Les images de la mort de Khaled Kelkal, l’un des principaux responsables de la vague d’attentats de 1995, ont marqué les esprits. En cavale depuis plus de trois mois, l’homme est abattu par les policiers devant les caméras de M6 et France 2. En 2012, les chaînes d’information en continu ont donné à la traque de Mohamed Merah une nouvelle dimension, que l’on retrouvera lors des attentats de 2015 et 2016. On suit -parfois jusqu’à l’excès- l’évolution de l’enquête minute par minute, l’avancée des forces de l’ordre, on entend les détonations lors de l’assaut, on en voit les émanations de fumée.
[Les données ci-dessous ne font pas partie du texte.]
-- DEDUCED, log 157 (unsafe).
/-- A request reaches the producer of a pull edge (R40): it covers n positions from the one it names, the nearest with that number;
positions beyond a gap wait for the request that names it. What is left of it after a LAST covers the next stream. -/
def coverMore (s : State) (t : TileId) (key first n : Nat) : State :=
  match tabFind (s.tile t).outs key with
  | none => s
  | some o =>
    let d := (first + 2 ^ 16 - o.covered % 2 ^ 16) % 2 ^ 16
    let q := if d < 2 ^ 15 then (o.covered + d, n) else (o.covered + d - 2 ^ 16, n)
    let o := coverChain (o.reqs.length + 1) { o with reqs := o.reqs ++ [q] }
    sendCovered t key o.waiting.length (s.setOut t key o)

/-- The request of a consumer (R40, R187, R268): its SEQ is the first position not yet requested. -/
def askMore (s : State) (t : TileId) (key n : Nat) (pri : BitVec 2) (ctx : Nat) : State :=
  match tabFind (s.tile t).edges key with
  | none => s
  | some e =>
    let k := { blankTok with kind := 1, bytes := 2, payload := BitVec.ofNat 512 n, seq := BitVec.ofNat 16 e.asked, pri := pri
                             ctx := BitVec.ofNat 10 ctx }
    inject (s.setEdge t key { e with asked := e.asked + n }) t (addressed s k e.src e.srcNode e.srcPort) false

/-! ## The sink (R44, R45, R48, R229, R269) -/

/-- What an edge does with a token: it commits tokens, up to one whose fault is then reported; it holds one; it has no place yet; or
the position lies too far on. -/
inductive Taken
  | commit (e : Edge) (l : List Token) (fault : Option Token)
  | held (e : Edge)
  | full
  | far
  deriving DecidableEq, Repr

/-- Commits what is in order, from the tokens held; `bad` tells those that cannot be taken. -/
def commitChain (bad : Token → Bool) : Nat → Edge → List Token → Edge × List Token × Option Token
  | 0, e, acc => (e, acc.reverse, none)
  | n + 1, e, acc =>
    match e.early.find? (fun k => k.seq - (k.skip.setWidth 16) == e.expect) with
    | none => (e, acc.reverse, none)
    | some k =>
      if bad k then ({ e with early := e.early.erase k }, acc.reverse, some k)
      else commitChain bad n { e with early := e.early.erase k, expect := k.seq + 1 } (k :: acc)

-- DEDUCED, log 158 (unsafe).
/-- An arrival at an edge (R44). A token that cannot be taken keeps its place in the order: its fault is reported when it is the oldest,
and its position never commits. -/
def Edge.take (e : Edge) (bad : Token → Bool) (k : Token) : Taken :=
  let d := (k.seq - k.skip.setWidth 16 - e.expect).toNat
  if 512 ≤ d then .far
  else if d = 0 then
    if bad k then .commit e [] (some k)
    else if e.depth ≤ e.fifo.length then .full
    else
      let (e, l, f) := commitChain bad e.early.length { e with expect := k.seq + 1, arrived := e.arrived + 1 + k.skip.toNat } [k]
      .commit e l f
  else if e.depth ≤ e.fifo.length + e.early.length then .full
  else .held { e with early := e.early ++ [k], arrived := e.arrived + 1 + k.skip.toNat }

-- DEDUCED, log 146 (unsafe).
/-- The zero tokens of the positions a token skips, as an actor port materialises them (R45). -/
def materialise (k : Token) : List Token :=
  ((List.range k.skip.toNat).map (fun i =>
    { k with seq := k.seq - k.skip.setWidth 16 + BitVec.ofNat 16 i, skip := 0, fmt := 0, payload := 0, last := false
             stv := false, steer := 0, bytes := 0 })) ++ [k]

/-- Tokens commit on an actor's port: stamped, indexed where an entry is to be had, and P is set (R189). -/
def landTokens (x : Tile) (node port : Nat) : List Token → Tile
  | [] => x
  | k :: r =>
    let key := portKey node port
    let ix := canIndex x.matching node k.tag
    let x := match tabFind x.edges key with
      | some e =>
        let q : FTok := { tok := k, indexed := ix, stamp := x.stamp + 1 }
        { x with edges := tabSet x.edges key { e with fifo := e.fifo ++ [q] } }
      | none => x
    let x := { x with
      stamp := x.stamp + 1
      matching := if ix then addIndex x.matching node k.tag else x.matching
      tagP := tabSet x.tagP node (tabGet 0 x.tagP node ||| BitVec.ofNat 16 (2 ^ port)) }
    landTokens x node port r

/-- A change of depth takes effect when the edge's tokens held have committed; a shortening when it is empty; a longer edge
when the tile's pool of 512 has the entries (R48, R188, R269). -/
def applyReconf (x : Tile) (key : Nat) : Tile :=
  match tabFind x.edges key with
  | none => x
  | some e =>
    match e.reconf with
    | none => x
    | some d =>
      let pool := (x.edges.map (fun p => p.2.depth)).foldl (· + ·) 0
      let ok := if d < e.depth then e.early.isEmpty && e.fifo.isEmpty && decide (e.asked ≤ e.arrived)
                else e.early.isEmpty && decide (pool + d ≤ 512 + e.depth)
      if ok then { x with edges := tabSet x.edges key { e with depth := d, reconf := none } } else x

/-- The changes of depth that wait at a tile are looked at: tokens have committed or left, or entries of the pool are free (R188). -/
def reconfAll (x : Tile) : Tile :=
  x.edges.foldl (fun x p => if p.2.reconf.isSome then applyReconf x p.1 else x) x

/-! ## Arrival at a tile (R40, R41, R46) -/

-- DEDUCED, log 82 (unsafe).
/-- Which tokens a node's edge takes by kind: STAT for a statistics ADDE, DATA or STAT for a WRITE MPORT, PIS and PIU for
the ME's ports, DATA for other operators, and any but REQ, CTRL and OMFILL for an actor or CHAN. -/
def kindOk (x : Tile) (node : Nat) (k : Token) : Bool :=
  let kd := k.kind.toNat
  let r := x.rec_ node
  if 18 ≤ node then decide (kd ≠ kReq) && decide (kd ≠ kCtrl) && decide (kd ≠ kFill)
  else if node = 16 then decide (kd = kData) && decide (k.fmt.toNat ≤ 1)
  else if node = 2 ∨ node = 3 then if recSub r = 2 then decide (kd = kStat) else decide (kd = kData)
  else if node = 13 ∨ node = 14 then decide (kd = kData) || decide (kd = kStat)
  else if node = 8 ∨ node = 9 ∨ node = 7 ∨ node = 10 then decide (kd = kData) || decide (kd = kStat)
  else decide (kd = kData)

/-- MERGE in arrival order (R258). -/
def isArrival (x : Tile) (node : Nat) : Bool := decide (node = 10) && x.bound 10 && decide (recSub (x.rec_ 10) = 0)

/-- A token that carries no position of an edge: a completion or a plane message takes the next one. -/
def placeless (k : Token) : Bool := decide (k.kind.toNat = kBcast) || decide (k.kind.toNat = kResp)

/-- What becomes of an arrival. -/
inductive Arrived
  | done (s : State)
  | wait
  | bad (sub : Nat)

-- DEDUCED, log 148 (unsafe).
/-- A data token at a node's port. -/
def arriveData (s : State) (t : TileId) (k : Token) (direct : Bool) : Arrived :=
  let x := s.tile t
  let node := k.node.toNat
  let key := portKey node k.port.toNat
  let bad := fun (k : Token) => k.malformed || !kindOk x node k
  match tabFind x.edges key with
  | none => .bad (if k.malformed then 8 else 9)
  | some e =>
    if isArrival x node then
      if bad k then .bad 8
      else if e.depth ≤ e.fifo.length then .wait
      else
        let q : FTok := { tok := k, indexed := false, stamp := x.stamp }
        let e := { e with fifo := e.fifo ++ [q], arrived := e.arrived + 1 + k.skip.toNat }
        .done (s.setTile t { x with stamp := x.stamp + 1, edges := tabSet x.edges key e })
    else if direct then .bad 8
    else
      let k := if placeless k then { k with seq := e.expect, skip := 0 } else k
      match e.take bad k with
      | .far => .bad 8
      | .full => .wait
      | .held e => .done (s.setEdge t key e)
      | .commit e l fault =>
        let s := match fault with
          | some b => tokenRecord s t b 8 (b.header % 2 ^ 64)
          | none => s
        let x := { x with edges := tabSet x.edges key e }
        if x.isActor node then
          .done (s.setTile t (reconfAll (landTokens x node k.port.toNat (l.flatMap materialise))))
        else
          let q : List FTok := l.map (fun k => { tok := k, indexed := false, stamp := x.stamp })
          let e := { e with fifo := e.fifo ++ q }
          .done (s.setTile t (reconfAll { x with stamp := x.stamp + 1, edges := tabSet x.edges key e }))

/-- A control token (R41). -/
def arriveCtrl (s : State) (t : TileId) (k : Token) : Arrived :=
  let x := s.tile t
  let node := k.node.toNat
  let key := portKey node k.port.toNat
  let c := k.payload.toNat % 256
  if c = 1 then
    let d := k.payload.toNat / 256 % 2 ^ 16
    if k.port = 15 ∧ node < 16 then .bad 8
    else if (tabFind x.edges key).isNone then .bad 9
    else if d < 2 ∨ 256 < d then .bad 8
    else .done (s.later (.reconfCtrl t node k.port.toNat d))
  else if c = 2 then
    if (node = 13 ∨ node = 14) ∧ k.port = 15 ∧ x.bound node then
      .done (s.later (.relatch t node (BitVec.ofNat 64 (k.payload.toNat / 2 ^ 64))
        (BitVec.ofNat 24 (k.payload.toNat / 2 ^ 128))))
    else .bad 8
  else if node < 16 ∧ k.port = 15 then .bad 8
  else
    match x.inst with
    | none => .bad 9
    | some i => if c = 3 then .done (s.later (.dhold i)) else if c = 4 then .done (s.later (.dfree i)) else .done (s.later (.halt t))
Mohamed Merah a lui-même utilisé l’image pour se construire un personnage. Une caméra GoPro fixée sur sa poitrine, il a tout filmé de ses actes. Le 22 mars, au terme d’un siège de 32 heures, les policiers retrouvent dans la poche de son jean une clé USB, avec toutes les images. Il a également pris soin d’envoyer un enregistrement, entrecoupé de musique et de versets du Coran, au siège parisien de la chaîne Al-Jazeera.
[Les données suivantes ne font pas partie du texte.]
-- ==== Sys2Proof/Machine/Sha.lean ====
section
/-! DEFINITION. SHA-512, by which graph images, configuration keys and firmware are named (R87, R223, R413). A message is one
number, its first byte the most significant; the working words and the schedule are one bit vector each. The constants are worked
out from what they are: 64 bits of the fractional parts of roots of the primes. -/

namespace Sys2Proof.Machine

/-- The greatest number of b bits whose k-th power is at most n, found from its highest bit down. -/
def rootBelow (k n b : Nat) : Nat :=
  (List.range b).foldr (fun i r => if (r + 2 ^ i) ^ k ≤ n then r + 2 ^ i else r) 0

/-- The primes below 410, of which there are eighty. -/
def smallPrimes : List Nat :=
  (List.range 410).filter (fun p => decide (2 ≤ p) && (List.range p).all (fun d => decide (d < 2) || decide (p % d ≠ 0)))

/-- The first 64 bits of the fractional part of the k-th root of p. -/
def rootFraction (k p : Nat) : BitVec 64 := BitVec.ofNat 64 (rootBelow k (p * 2 ^ (64 * k)) 71)
def roundConstants : List (BitVec 64) := smallPrimes.map (rootFraction 3)

/-- Sums of eight words at once: the top bit of each word is added apart, so that none carries into the next. -/
def addWords (x y : BitVec 512) : BitVec 512 :=
  let low := BitVec.ofNat 512 (2 ^ 512 / (2 ^ 64 - 1) * (2 ^ 63 - 1))
  ((x &&& low) + (y &&& low)) ^^^ ((x ^^^ y) &&& ~~~low)

/-- The eight starting words, the first at the top. -/
def digestStart : BitVec 512 :=
  (smallPrimes.take 8).foldl (fun d p => d <<< 64 ||| (rootFraction 2 p).setWidth 512) 0

/-- The exclusive or of x rotated right by each number of a list. -/
def turned (x : BitVec 64) (by_ : List Nat) : BitVec 64 := by_.foldl (fun y n => y ^^^ x.rotateRight n) 0

/-- The schedule after a word: sixteen words, the oldest at the top, move up by one and the new one enters below. -/
def nextSchedule (sched : BitVec 1024) : BitVec 1024 :=
  let back := fun n => sched.extractLsb' (64 * (n - 1)) 64
  let fresh := turned (back 2) [19, 61] ^^^ back 2 >>> 6
  let stale := turned (back 15) [1, 8] ^^^ back 15 >>> 7
  sched <<< 64 ||| (fresh + back 7 + stale + back 16).setWidth 1024

/-- One round: the eight words, the first at the top, move down by one; the last of them, the choice of the sixth and seventh by
the fifth, and `add` (the round's constant and schedule word) enter the fifth place, and with the majority of the first three the
first. -/
def digestRound (add : BitVec 64) (d : BitVec 512) : BitVec 512 :=
  let top := fun n => d.extractLsb' (512 - 64 * n) 64
  let enter := add + top 8 + turned (top 5) [14, 18, 41] + ((top 5 &&& top 6) ^^^ (~~~top 5 &&& top 7))
  let first := enter + turned (top 1) [28, 34, 39] + ((top 1 &&& top 2) ^^^ (top 1 &&& top 3) ^^^ (top 2 &&& top 3))
  first ++ d.extractLsb' 320 192 ++ (top 4 + enter) ++ d.extractLsb' 64 192

/-- A block folded into the digest: eighty rounds over the schedule that begins with it. -/
def digestBlock (d : BitVec 512) (block : BitVec 1024) : BitVec 512 :=
  addWords d (roundConstants.foldl
    (fun p c => (nextSchedule p.1, digestRound (c + p.1.extractLsb' 960 64) p.2)) (block, d)).2

/-- A number from bytes, most significant first, and n bytes of a number. -/
def beNat : List Byte → Nat
  | [] => 0
  | b :: l => b.toNat * 256 ^ l.length + beNat l
def beBytes : Nat → Nat → List Byte
  | 0, _ => []
  | n + 1, v => BitVec.ofNat 8 (v / 256 ^ n) :: beBytes n v

/-- SHA-512 of a byte list: 64 bytes. The message as a number, followed by a one bit, by zeros that fill up blocks of 1024 bits
but for 128 bits, and there by its length in bits. -/
def sha512 (m : List Byte) : List Byte :=
  let bits := 8 * m.length
  let blocks := (bits + 1152) / 1024
  let whole := (2 * beNat m + 1) * 2 ^ (1024 * blocks - bits - 1) + bits
  let d := (List.range blocks).foldr (fun i d => digestBlock d (BitVec.ofNat 1024 (whole / 2 ^ (1024 * i)))) digestStart
  beBytes 64 d.toNat

end Sys2Proof.Machine
end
Cette vidéo, comme celles diffusées aujourd’hui par les organes de communication de Daech, a participé à la "starification" de Mohamed Merah et à l’acquisition de son statut de "martyr" chez les islamistes français. Dans son livre Merah, l’itinéraire secret, Alex Jordanov détaille la figure posthume du tueur de Toulouse et Montauban, "l’idole absolue des combattants d’Allah", qui a "une place d’honneur dans le panthéon du jihad mondial". "Je vais faire cinq fois Merah au 14 Juillet", s’était ainsi vanté Mehdi Nemmouche, le tueur présumé du Musée juif de Bruxelles.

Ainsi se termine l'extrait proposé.